From Fort Macleod, AB: Sheila is worried about the one remaining hummingbird when she noted, ”Well, he is still hanging on through another snow storm, raw north winds and freezing temps.” (10/31/2019) Link to report
From Ellensburg, WA: Anthony had “2 hummingbirds that are still here eating daily even with the single digit temperatures.” (10/29/2019)
From Prineville, OR: Debbie reported “Still have one Anna’s immature male hanging around and eating from a feeder (which we now have a heat tape on due to below freezing nights). (10/29/2019) Link to report
From Hanford, CA: Tom reported that he “still had 1 Anna’s male and 3 females. Colder weather close to freezing may make them move south. Central California is still very nice during the day in the 70’s. Still have 2 small feeders and they are empty every 7 days.” (10/29/2019) Link to report
From Albuquerque, NM: Linda commented that, “We have had hummingbirds here the past week…Last night it got down to 19 degrees so I was worried about the stragglers. But this morning they were there to feed on the room temp solution I put out first thing…This is the latest in the year I have seen hummingbirds in Albuquerque.” (10/31/2019)

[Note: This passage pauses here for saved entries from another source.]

-- ==== Sys2Proof/Laws/State.lean ====
section
/-! SUPPORT. What each update of State leaves as it was, one lemma for each field and each reader, and what it changes. -/

namespace Sys2Proof.Machine

/-- A number of samples lasts as long in two states of one time and time base whose CLK_STAT and TB_LSTEP read the same. -/
theorem State.samples_eq {s t : State} (hk : s.ticks = t.ticks) (hb : s.tb = t.tb) (hr : s.rd R.CLK_STAT = t.rd R.CLK_STAT)
    (hl : s.rd R.TB_LSTEP = t.rd R.TB_LSTEP) (d : Nat) :
    s.samples d = t.samples d := by
  unfold State.samples State.tbclk State.fl State.edgeTick State.lclkStep State.bt
  rw [hk, hb, hr, hl]

variable (s : State)

section updChFields
variable (n : Fin 96) (f : Chan → Chan)
@[simp] theorem State.updCh_pending : (s.updCh n f).pending = s.pending := rfl
@[simp] theorem State.updCh_agenda : (s.updCh n f).agenda = s.agenda := rfl
@[simp] theorem State.updCh_later : (s.updCh n f).later = s.later := rfl
@[simp] theorem State.updCh_ticks : (s.updCh n f).ticks = s.ticks := rfl
@[simp] theorem State.updCh_phase : (s.updCh n f).phase = s.phase := rfl
@[simp] theorem State.updCh_sub : (s.updCh n f).sub = s.sub := rfl
@[simp] theorem State.updCh_free : (s.updCh n f).free = s.free := rfl
@[simp] theorem State.updCh_regs : (s.updCh n f).regs = s.regs := rfl
@[simp] theorem State.updCh_marks : (s.updCh n f).marks = s.marks := rfl
@[simp] theorem State.updCh_old : (s.updCh n f).old = s.old := rfl
@[simp] theorem State.updCh_lat : (s.updCh n f).lat = s.lat := rfl
@[simp] theorem State.updCh_mem : (s.updCh n f).mem = s.mem := rfl
@[simp] theorem State.updCh_chest : (s.updCh n f).chest = s.chest := rfl
@[simp] theorem State.updCh_tb : (s.updCh n f).tb = s.tb := rfl
@[simp] theorem State.updCh_pg : (s.updCh n f).pg = s.pg := rfl
@[simp] theorem State.updCh_nwl : (s.updCh n f).nwl = s.nwl := rfl
@[simp] theorem State.updCh_land : (s.updCh n f).land = s.land := rfl
@[simp] theorem State.updCh_flt : (s.updCh n f).flt = s.flt := rfl
@[simp] theorem State.updCh_out : (s.updCh n f).out = s.out := rfl
@[simp] theorem State.updCh_rdHost : (s.updCh n f).rdHost = s.rdHost := rfl
@[simp] theorem State.updCh_rdSup : (s.updCh n f).rdSup = s.rdSup := rfl
@[simp] theorem State.updCh_rdDebug : (s.updCh n f).rdDebug = s.rdDebug := rfl
@[simp] theorem State.updCh_ring : (s.updCh n f).ring = s.ring := rfl
@[simp] theorem State.updCh_gc : (s.updCh n f).gc = s.gc := rfl
@[simp] theorem State.updCh_gal : (s.updCh n f).gal = s.gal := rfl
@[simp] theorem State.updCh_txn : (s.updCh n f).txn = s.txn := rfl
@[simp] theorem State.updCh_staged : (s.updCh n f).staged = s.staged := rfl
@[simp] theorem State.updCh_snap : (s.updCh n f).snap = s.snap := rfl
@[simp] theorem State.updCh_pcie : (s.updCh n f).pcie = s.pcie := rfl
@[simp] theorem State.updCh_peer : (s.updCh n f).peer = s.peer := rfl
@[simp] theorem State.updCh_eng : (s.updCh n f).eng = s.eng := rfl
@[simp] theorem State.updCh_go : (s.updCh n f).go = s.go := rfl
@[simp] theorem State.updCh_pram : (s.updCh n f).pram = s.pram := rfl
@[simp] theorem State.updCh_pramLast : (s.updCh n f).pramLast = s.pramLast := rfl
@[simp] theorem State.updCh_lane : (s.updCh n f).lane = s.lane := rfl
@[simp] theorem State.updCh_patch : (s.updCh n f).patch = s.patch := rfl
@[simp] theorem State.updCh_vest : (s.updCh n f).vest = s.vest := rfl
@[simp] theorem State.updCh_bg : (s.updCh n f).bg = s.bg := rfl
@[simp] theorem State.updCh_chestCtl : (s.updCh n f).chestCtl = s.chestCtl := rfl
@[simp] theorem State.updCh_power : (s.updCh n f).power = s.power := rfl
@[simp] theorem State.updCh_ports : (s.updCh n f).ports = s.ports := rfl
@[simp] theorem State.updCh_rd (j : Nat) : (s.updCh n f).rd j = s.rd j := rfl
@[simp] theorem State.updCh_fl (j lo len : Nat) : (s.updCh n f).fl j lo len = s.fl j lo len := rfl
@[simp] theorem State.updCh_bt (j q : Nat) : (s.updCh n f).bt j q = s.bt j q := rfl
@[simp] theorem State.updCh_byte (j : Nat) : (s.updCh n f).byte j = s.byte j := rfl
@[simp] theorem State.updCh_memWord (j : Nat) : (s.updCh n f).memWord j = s.memWord j := rfl
@[simp] theorem State.updCh_chestByte (j : Nat) : (s.updCh n f).chestByte j = s.chestByte j := rfl
@[simp] theorem State.updCh_lat_ (c : Agent) (j : Nat) : (s.updCh n f).lat? c j = s.lat? c j := rfl
@[simp] theorem State.updCh_bank (g : Fin 8) (l : Fin 4) : (s.updCh n f).bank g l = s.bank g l := rfl
@[simp] theorem State.updCh_near : (s.updCh n f).near = s.near := rfl
@[simp] theorem State.updCh_now : (s.updCh n f).now = s.now := rfl
@[simp] theorem State.updCh_was (j : Nat) : (s.updCh n f).was j = s.was j := rfl
@[simp] theorem State.updCh_fofs : (s.updCh n f).fofs = s.fofs := rfl
@[simp] theorem State.updCh_tbclk : (s.updCh n f).tbclk = s.tbclk := rfl
@[simp] theorem State.updCh_samples (j : Nat) : (s.updCh n f).samples j = s.samples j := rfl
@[simp] theorem State.updCh_rec_ (j : Nat) : (s.updCh n f).rec? j = s.rec? j := rfl
end updChFields
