-- ==== Sys2Proof/Tests/Slice0.lean ====
section
/-! SUPPORT. Tests of the model on small states: what WellFormed refuses, words of engine instructions written out from the spec's
encoding tables, one step on fixed values, and a witness for the hypotheses of each statement. -/

namespace Sys2Proof.Tests

open Sys2Proof Sys2Proof.Machine

/-! ## What WellFormed refuses -/

theorem test_wf_size : WellFormed (.registerWrite .host 0 0 0) = false ∧ WellFormed (.rcRead .sup 0 9) = false
    ∧ WellFormed (.rcRead .sup 0 8) = true := by decide

theorem test_wf_window : WellFormed (.rcRead .host 0xFFFFC 8) = false ∧ WellFormed (.registerWrite .sup 0x100000 4 0) = false
    ∧ WellFormed (.registerWrite .host 0x13FFFC 4 0) = true ∧ WellFormed (.rcRead .host 0x202000 1) = false := by decide

theorem test_wf_agent : WellFormed (.rcRead (.bank 0 0) 0 4) = false ∧ WellFormed (.registerWrite (.newel 2) 0 4 0) = false := by decide

theorem test_wf_codeRam : WellFormed (.codeRamWrite .host 0x3FFFE 2 0) = false ∧ WellFormed (.codeRamWrite .host 0x60000 2 0) = false
    ∧ WellFormed (.codeRamWrite .host 0x40000 2 0) = true := by decide

theorem test_wf_counts : WellFormed (.ltrimWindowEnd (2 ^ 26)) = false
    ∧ WellFormed (.wearLevelMove 220) = false ∧ WellFormed (.readRetry 0 0x100000 .scrub true) = false := by decide

theorem test_wf_descriptors : WellFormed (.descriptorArrival 0 true [1, 2, 3]) = false
    ∧ WellFormed (.descriptorArrival 0 true (List.replicate 136 0)) = false := by simp [WellFormed]

theorem test_wf_data : WellFormed (.hostReadCompletion 0 true (List.replicate 513 0)) = false := by
  rw [WellFormed, List.length_replicate]; rfl

theorem test_wf_group : WellFormed (.recordEntry { src := 128, typ := 0, lvl := false, fine := 0, coarse := 0, ext := [], ring := 0 }) = false
    ∧ WellFormed (.recordEntry { src := 0, typ := 8, lvl := false, fine := 0, coarse := 0, ext := [], ring := 0 }) = false
    ∧ WellFormed (.recordEntry { src := 0, typ := 0, lvl := false, fine := 32, coarse := 0, ext := [], ring := 0 }) = false
    ∧ WellFormed (.recordEntry { src := 0, typ := 0, lvl := false, fine := 0, coarse := 2 ^ 48, ext := [], ring := 0 }) = false
    ∧ WellFormed (.recordEntry { src := 0, typ := 0, lvl := false, fine := 0, coarse := 0, ext := [2 ^ 56], ring := 0 }) = false
    ∧ WellFormed (.recordEntry { src := 0, typ := 0, lvl := false, fine := 0, coarse := 0, ext := [0, 0, 0, 0], ring := 0 }) = false := by decide

theorem test_wf_xspi : WellFormed (.xspiRead (2 ^ 24) 1) = false ∧ WellFormed (.xspiRead 0 0) = false
    ∧ WellFormed (.xspiWrite (2 ^ 24) [1]) = false ∧ WellFormed (.xspiWrite 0 []) = false := by decide
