-- ==== Sys2Proof/Certificates/Slice0/Obligations.lean ====
section
/-! DEFINITION. The statements for the provers. Each docstring names the rule of spec/ it formalises. -/

open Sys2Proof Sys2Proof.Machine

/-! Encoding -/

/-- 30_encoding.md R65, R66, R68, R72: the decoder reads back every well-formed command, DERIVE with every round index. -/
def Obligations.DecodeInvertsEncode : Prop :=
  ∀ i : Instr, i.WellFormed → decode (encode i) = .ok i

/-- 30_encoding.md R65, R68: a word has one meaning, and what the decoder accepts is well formed. -/
def Obligations.EncodeInvertsDecode : Prop :=
  ∀ (w : Word) (i : Instr), decode w = .ok i → encode i = w ∧ i.WellFormed

/-- 30_encoding.md R68: the field tests in their order over the word as a number, and the equivalent reading by the rows of
opcode_table.json: a decoded word is selected by its command's row, the rows are disjoint, a word no row selects is
illegal. -/
def Obligations.DecodeFollowsFieldTestsAndTable : Prop :=
  ∀ w : Word,
    (w.toNat / 65536 ≠ 0 → ∃ e, decode w = .error e) ∧
    (w.toNat / 65536 = 0 → w.toNat % 256 = 0x11 → decode w = .ok (.derive (w.toNat / 256 % 256))) ∧
    (w.toNat / 65536 = 0 → w.toNat % 256 ≠ 0x11 → w.toNat / 256 % 256 ≠ 0 → ∃ e, decode w = .error e) ∧
    (∀ p : Nat × Instr, p ∈ [(0x01, Instr.gen), (0x02, .enc), (0x03, .dec), (0x10, .expand), (0x20, .sub), (0x21, .unsub),
        (0x22, .perm), (0x23, .unperm), (0x30, .rndf), (0x31, .rndi), (0x40, .mva), (0x41, .mvb)] →
      w.toNat = p.1 → decode w = .ok p.2) ∧
    (w.toNat < 256 → w.toNat ∉ [0x01, 0x02, 0x03, 0x10, 0x11, 0x20, 0x21, 0x22, 0x23, 0x30, 0x31, 0x40, 0x41] →
      ∃ e, decode w = .error e) ∧
    (∀ i, decode w = .ok i → ∃ row, row ∈ opcodeTable ∧ row.mnemonic = mnemonicOf i ∧ row.selects w = true) ∧
    ((∃ e, decode w = .error e) ↔ ∀ row, row ∈ opcodeTable → row.selects w = false) ∧
    (∀ row row', row ∈ opcodeTable → row' ∈ opcodeTable → row.selects w = true → row'.selects w = true → row = row')

/-- 30_encoding.md R66, R67, R72: some words written out from the table decode to their commands (a sanity statement). -/
def Obligations.WrittenWordsDecode : Prop :=
  decode 0x00000001 = .ok .gen ∧ decode 0x00000003 = .ok .dec ∧ decode 0x00000010 = .ok .expand ∧
    decode 0x0000FF11 = .ok (.derive 255) ∧ decode 0x00000021 = .ok .unsub ∧ decode 0x00000022 = .ok .perm ∧
    decode 0x00000031 = .ok .rndi ∧ decode 0x00000040 = .ok .mva ∧
    decode 0x00000101 = .error .roundIndexNotZero ∧ decode 0x00010011 = .error .reservedBits ∧
    decode 0x00000012 = .error .unknownOpcode

/-! The step and the register space -/

/-- 30_encoding.md R74: a host write of a decodable word to CMD steps to what `exec` answers for the decoded command, the
move taken from the pending ones. The second clause says it of `withFetchWord`. -/
def Obligations.StepRunsDecodedCommand : Prop :=
  (∀ (s : State) (w : Word) (i : Instr) (rest : List HostAction),
    s.pending = .memWrite (s.base + 0x004) 4 w :: rest → decode w = .ok i →
    step s = exec i { s with pending := rest }) ∧
  (∀ (s : State) (n : Nat) (i : Instr), n < 2 ^ 32 → decodeTableWord 32 n = some i →
    step (s.withFetchWord 32 n) = exec i s)

/-- 30_encoding.md R69: every illegal word ends at once with IllegalCommand. -/
def Obligations.IllegalWordFailsAtOnce : Prop :=
  ∀ (s : State) (w : Word) (rest : List HostAction),
    s.pending = .memWrite (s.base + 0x004) 4 w :: rest →
    (w.toNat / 65536 ≠ 0 ∨ (w.toNat % 256 ≠ 0x11 ∧ w.toNat / 256 % 256 ≠ 0) ∨ w.toNat % 256 = 0x00 ∨
      (0x04 ≤ w.toNat % 256 ∧ w.toNat % 256 ≤ 0x0F) ∨ (0x12 ≤ w.toNat % 256 ∧ w.toNat % 256 ≤ 0x1F) ∨
      (0x24 ≤ w.toNat % 256 ∧ w.toNat % 256 ≤ 0x2F) ∨ (0x32 ≤ w.toNat % 256 ∧ w.toNat % 256 ≤ 0x3F) ∨
      0x42 ≤ w.toNat % 256) →
    ∃ t, step s = .next t ∧ Failed { s with pending := rest } 5 t

/-- 20_memory.md R46, R57: a host write to any offset but CMD's replaces the writable bits of the register at that offset
and nothing else; a read-only register and a reserved offset have none. `Sized` is part of the invariant of
`StepKeepsRegisterInvariant`. -/
def Obligations.HostWriteStoresWritableBits : Prop :=
  ∀ (s : State) (off : Nat) (v : Word) (rest : List HostAction),
    s.Sized → off % 4 = 0 → off < s.size → off ≠ 0x004 → s.pending = .memWrite (s.base + off) 4 v :: rest →
    ∃ t, step s = .next t ∧
      t.alen = (if off = 0x00C then BitVec.ofNat 16 v.toNat else s.alen) ∧
      t.blen = (if off = 0x010 then BitVec.ofNat 16 v.toNat else s.blen) ∧
      t.nlen = (if off = 0x014 then BitVec.ofNat 16 v.toNat else s.nlen) ∧
      (∀ k, k < s.nw → t.a.getD k 0 = if off = 0x040 + 4 * k then v else s.a.getD k 0) ∧
      (∀ k, k < s.nw → t.b.getD k 0 = if off = 0x040 + 4 * s.nw + 4 * k then v else s.b.getD k 0) ∧
      t.r = s.r ∧ t.rlen = s.rlen ∧ t.status = s.status ∧ t.Sized ∧ t.capacity = s.capacity ∧
      t.baseIndex = s.baseIndex ∧ t.pending = rest ∧ t.returned = s.returned
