theorem witness_HostWriteStoresWritableBits :
    State.reset.Sized ∧ ∀ off ∈ [0x000, 0x008, 0x00C, 0x010, 0x014, 0x018, 0x040, 0x07C, 0x080, 0x0BC, 0x0C0, 0x0FC],
      off % 4 = 0 ∧ off < State.reset.size ∧ off ≠ 0x004 ∧
      (waiting 0 [.memWrite off 4 0xFFFFFFFF]).pending =
        .memWrite ((waiting 0 [.memWrite off 4 0xFFFFFFFF]).base + off) 4 0xFFFFFFFF :: [] :=
  ⟨State.sized_reset, by decide⟩
/-- The last word of A, of B and of R in the largest engine. -/
theorem witness_HostWriteStoresWritableBits_largest :
    ∀ off ∈ [0x2038, 0x4034, 0x6030], (built largest 0 0 0 [.memWrite off 4 1]).Sized ∧ off % 4 = 0 ∧
      off < (built largest 0 0 0 [.memWrite off 4 1]).size ∧ off ≠ 0x004 ∧
      (built largest 0 0 0 [.memWrite off 4 1]).pending =
        .memWrite ((built largest 0 0 0 [.memWrite off 4 1]).base + off) 4 1 :: [] :=
  fun off h => ⟨built_sized _ _ _ _ _, by revert off; decide⟩

theorem witness_HostReadReturnsRegister :
    ∀ off ∈ [0x000, 0x004, 0x008, 0x00C, 0x010, 0x014, 0x018, 0x01C, 0x03C, 0x040, 0x07C, 0x080, 0x0BC, 0x0C0, 0x0FC],
      off % 4 = 0 ∧ off < State.reset.size ∧
      (waiting 0 [.memRead off 4]).pending = .memRead ((waiting 0 [.memRead off 4]).base + off) 4 :: [] := by decide

theorem witness_AccessRightsOfTheRegisterSpace :
    (∀ off ∈ [0x000, 0x008, 0x018, 0x03C, 0x0C0, 0x0FC], off % 4 = 0 ∧
      (off = 0x000 ∨ off = 0x008 ∨ (0x018 ≤ off ∧ off < 0x040) ∨ (0x040 + 8 * State.reset.nw ≤ off ∧ off < State.reset.size)) ∧
      (waiting 0 [.memWrite off 4 1]).pending = .memWrite ((waiting 0 [.memWrite off 4 1]).base + off) 4 1 :: []) ∧
    (∀ off ∈ [0x004, 0x01C, 0x03C], off % 4 = 0 ∧ (off = 0x004 ∨ (0x01C ≤ off ∧ off < 0x040)) ∧
      (waiting 0 [.memRead off 4]).pending = .memRead ((waiting 0 [.memRead off 4]).base + off) 4 :: []) := by decide

theorem witness_ReadAfterWriteReturnsWrittenBits :
    State.reset.Sized ∧ ∀ off ∈ [0x00C, 0x014, 0x040, 0x07C, 0x080, 0x0BC],
      off % 4 = 0 ∧ ((0x00C ≤ off ∧ off ≤ 0x014) ∨ (0x040 ≤ off ∧ off < 0x040 + 8 * State.reset.nw)) ∧
      (waiting 0 [.memWrite off 4 5, .memRead off 4]).pending =
        .memWrite ((waiting 0 [.memWrite off 4 5, .memRead off 4]).base + off) 4 5 ::
          .memRead ((waiting 0 [.memWrite off 4 5, .memRead off 4]).base + off) 4 :: [] := ⟨State.sized_reset, by decide⟩

/-- Each clause: another width, an unaligned address, one word below and one word above the register space. -/
theorem witness_UndefinedAccessIsRefused :
    ((waiting 0x400 [.memWrite 0x1040 2 1]).pending = .memWrite 0x1040 2 1 :: [] ∧ 2 ≠ 4) ∧
    ((waiting 0x400 [.memRead 0x1042 4]).pending = .memRead 0x1042 4 :: [] ∧ 0x1042 % 4 ≠ 0) ∧
    ((waiting 0x400 [.memRead 0x0FFC 4]).pending = .memRead 0x0FFC 4 :: [] ∧ 0x0FFC % 4 = 0 ∧
      0x0FFC < (waiting 0x400 [.memRead 0x0FFC 4]).base) ∧
    ((waiting 0x400 [.memWrite 0x1100 4 1]).pending = .memWrite 0x1100 4 1 :: [] ∧ 0x1100 % 4 = 0 ∧
      (waiting 0x400 [.memWrite 0x1100 4 1]).base + State.reset.size ≤ 0x1100) := by decide

theorem witness_HostResetClearsEveryRegister :
    (waiting 0 [.reset, .memRead 0 4]).pending = .reset :: [.memRead 0 4] := by decide

theorem witness_IdRegisterFields : State.reset.lmax = 512 := by decide

/-! Witnesses: invariants and whole-machine rules -/

theorem withResult_consistent : Consistent withResult where
  sized := by constructor <;> rfl
  rlen_le := by decide
  tail_zero := by decide +kernel
  err_produced := by decide
  err_empty := by decide
  fresh := by decide

theorem witness_StepKeepsRegisterInvariant : Consistent withResult ∧ ∃ t, step withResult = .next t :=
  ⟨withResult_consistent, withResult, rfl⟩

theorem witness_LegalLaunchRunsToItsEnd :
    (waiting 0x400 [.memWrite 0x1040 4 0xb5000000, .memWrite 0x100C 4 8, .memWrite 0x1004 4 1, .memRead 0x10FC 4,
      .reset]).launchLegal = true := by decide

theorem witness_CommandFrame : (∃ t, exec .mva withResult = .next t) ∧ (∃ t, exec .mvb withResult = .next t) ∧
    ∃ t, exec .gen (lengths 0 0 0) = .next t := ⟨⟨_, exec_mva _⟩, ⟨_, exec_mvb _⟩, ⟨_, rfl⟩⟩

/-- SUB on one length-4 sequence held under different bits past BLEN and with different A, R and STATUS. -/
theorem witness_CommandOutcomeIsStateless_operands :
    ∃ s s' t t', Instr.sub ≠ .mva ∧ Instr.sub ≠ .mvb ∧ exec .sub s = .next t ∧ exec .sub s' = .next t' ∧ s ≠ s' ∧
      s.capacity = s'.capacity ∧
      (readsA .sub = true → s.alen = s'.alen ∧ (s.alen.toNat ≤ s.lmax → s.aSeq = s'.aSeq)) ∧
      (readsB .sub = true → s.blen = s'.blen ∧ (s.blen.toNat ≤ s.lmax → s.bSeq = s'.bSeq)) ∧
      (readsN .sub = true → s.nlen = s'.nlen) := by
  refine ⟨engine [] [0xb0000000] 0 4 0, { engine [1] [0xb7654321] 9 4 3 with status := Status.failed .invalidInput }, _, _,
    by decide, by decide, rfl, rfl, by decide +kernel, rfl, ?_, ?_, ?_⟩
  all_goals decide +kernel

theorem witness_CommandOutcomeIsStateless :
    ∃ s s' t t', exec .mva s = .next t ∧ exec .mva s' = .next t' ∧ s ≠ s' ∧
      s.capacity = s'.capacity ∧ s.a = s'.a ∧ s.alen = s'.alen ∧ s.b = s'.b ∧
      s.blen = s'.blen ∧ s.nlen = s'.nlen ∧ s.r = s'.r ∧ s.rlen = s'.rlen :=
  ⟨withResult, { withResult with status := Status.failed .invalidInput }, _, _, exec_mva _, exec_mva _, by decide +kernel,
    rfl, rfl, rfl, rfl, rfl, rfl, rfl, rfl⟩

theorem witness_RepeatedCommandChangesNothing : ∃ t, exec .mvb withResult = .next t := ⟨_, exec_mvb _⟩

theorem witness_ErrorTableAndPriority : (Instr.derive 255).WellFormed ∧ Instr.enc.WellFormed := by decide

theorem witness_WriteResultLeavesSequenceInR : ([] : BitSeq).length ≤ State.reset.lmax ∧
    (zeros 512).length ≤ State.reset.lmax := by decide +kernel

theorem witness_SequenceViewIsMostSignificantFirst : 
    512 ≤ 32 * State.reset.a.length ∧ 511 < 512 ∧ 1 ≤ 32 * State.reset.a.length ∧ 0 < 1 := by decide

/-! Witnesses: commands -/

theorem witness_ExpandWritesExpansion :
    (lengths 513 0 0).lmax < (lengths 513 0 0).alen.toNat ∨ (lengths 513 0 0).lmax < (lengths 513 0 0).nlen.toNat := by decide
theorem witness_ExpandWritesExpansion_nlen : (lengths 0 0 513).lmax < (lengths 0 0 513).nlen.toNat := by decide
theorem witness_ExpandWritesExpansion_next :
    ((lengths 512 0 512).alen.toNat ≤ (lengths 512 0 512).lmax ∧ (lengths 512 0 512).nlen.toNat ≤ (lengths 512 0 512).lmax) ∧
    (lengths 0 0 0).alen.toNat ≤ (lengths 0 0 0).lmax ∧ (lengths 0 0 0).nlen.toNat ≤ (lengths 0 0 0).lmax := by decide

theorem witness_GenWritesKey :
    (lengths 129 0 0).lmax < 4 * (lengths 129 0 0).alen.toNat ∧ (lengths 0 0 0).alen.toNat = 0 ∧
    (1 ≤ (lengths 1 0 0).alen.toNat ∧ 4 * (lengths 1 0 0).alen.toNat ≤ (lengths 1 0 0).lmax) ∧
    1 ≤ (lengths 128 0 0).alen.toNat ∧ 4 * (lengths 128 0 0).alen.toNat ≤ (lengths 128 0 0).lmax := by decide

theorem witness_DeriveWritesSubkey :
    255 ≤ 255 ∧ 255 < 256 ∧ (lengths 513 0 0).lmax < (lengths 513 0 0).alen.toNat ∧ (lengths 512 0 0).alen.toNat ≤ (lengths 512 0 0).lmax ∧
    (lengths 0 0 0).alen.toNat ≤ (lengths 0 0 0).lmax := by decide

/-- The three clauses of SUB, UNSUB, PERM and UNPERM. -/
theorem witness_StreamOutcomes :
    (lengths 0 513 0).lmax < (lengths 0 513 0).blen.toNat ∧ (lengths 0 65535 0).lmax < (lengths 0 65535 0).blen.toNat ∧
    ((lengths 0 0 0).blen.toNat ≤ (lengths 0 0 0).lmax ∧ (lengths 0 0 0).blen.toNat = 0) ∧
    ((lengths 0 511 0).blen.toNat ≤ (lengths 0 511 0).lmax ∧ (lengths 0 511 0).blen.toNat % 4 ≠ 0) ∧
    (1 ≤ (lengths 0 4 0).blen.toNat ∧ (lengths 0 4 0).blen.toNat ≤ (lengths 0 4 0).lmax ∧ (lengths 0 4 0).blen.toNat % 4 = 0) ∧
    1 ≤ (lengths 0 512 0).blen.toNat ∧ (lengths 0 512 0).blen.toNat ≤ (lengths 0 512 0).lmax ∧ (lengths 0 512 0).blen.toNat % 4 = 0 := by
  decide

theorem witness_SubWritesSubstitution :
    1 ≤ (lengths 0 4 0).blen.toNat ∧ (lengths 0 4 0).blen.toNat ≤ (lengths 0 4 0).lmax ∧ (lengths 0 4 0).blen.toNat % 4 = 0 := by decide
theorem witness_UnsubWritesAndUndoesSub :
    1 ≤ (lengths 0 512 0).blen.toNat ∧ (lengths 0 512 0).blen.toNat ≤ (lengths 0 512 0).lmax ∧ (lengths 0 512 0).blen.toNat % 4 = 0 := by
  decide
theorem witness_PermAndUnpermWritePermutation :
    1 ≤ (lengths 0 8 0).blen.toNat ∧ (lengths 0 8 0).blen.toNat ≤ (lengths 0 8 0).lmax ∧ (lengths 0 8 0).blen.toNat % 4 = 0 := by decide

/-- The four clauses of RNDF, RNDI, ENC and DEC. -/
theorem witness_PairOutcomes :
    (lengths 513 4 0).lmax < (lengths 513 4 0).alen.toNat ∧ (lengths 4 513 0).lmax < (lengths 4 513 0).blen.toNat ∧
    ((lengths 512 510 0).alen.toNat ≤ (lengths 512 510 0).lmax ∧ (lengths 512 510 0).blen.toNat ≤ (lengths 512 510 0).lmax ∧
      (lengths 512 510 0).blen.toNat % 4 ≠ 0) ∧
    ((lengths 0 4 0).alen.toNat ≤ (lengths 0 4 0).lmax ∧ (lengths 0 4 0).blen.toNat ≤ (lengths 0 4 0).lmax ∧ (lengths 0 4 0).alen.toNat = 0) ∧
    (1 ≤ (lengths 512 4 0).alen.toNat ∧ (lengths 512 4 0).alen.toNat ≤ (lengths 512 4 0).lmax ∧ (lengths 512 4 0).alen.toNat % 4 = 0 ∧
      1 ≤ (lengths 512 4 0).blen.toNat ∧ (lengths 512 4 0).blen.toNat ≤ (lengths 512 4 0).lmax ∧ (lengths 512 4 0).blen.toNat % 4 = 0 ∧
      (lengths 512 4 0).alen ≠ (lengths 512 4 0).blen) ∧
    (1 ≤ (lengths 512 512 0).alen.toNat ∧ (lengths 512 512 0).alen.toNat ≤ (lengths 512 512 0).lmax ∧
      (lengths 512 512 0).alen.toNat % 4 = 0 ∧ (lengths 512 512 0).alen = (lengths 512 512 0).blen) := by decide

From Valparaiso, IN: Kathi ”thought I saw a leaf fluttering in the wind against the window, then I realized it was a migration straggler! It was hovering around my frozen begonias and impatiens. I quickly thawed out my hummingbird feeder and refilled it. Poor thing! We had not had one in two weeks, and I had yet to take down my feeder. It stayed until midday.” (11/01/2019)
From Pekin, IL: M stated, “This was quite a surprise sighting at 4:30 this afternoon! Temp was in the high 30’s & wind NNE 4 mph. I first noticed this exhausted hummingbird sitting on a salvia branch preening. It fed off the few remaining salvia flowers & eventually made it up to the feeder after a short rest on the fence railing. It sat for a long time at the feeder & eventually fed heavily. It came back several times before dark. Brought the feeder in for the night to avoid freezing due to dropping temps in 30’s with possible rain/snow mix. Will put the feeder back out early tomorrow morning.” (10/29/2019)
From Taylorsville, KY: Pamela found, “This little guy is still here, 28 degrees this morning…I put a lamp up for him.” (11/01/2019)
Sightings Continue to Grow in Gulf Coast states and in Florida.
From Brandon, MS: Melody reported, “Latest I’ve ever seen a hummingbird here. Glad I still have feeders up.” (11/03/2019)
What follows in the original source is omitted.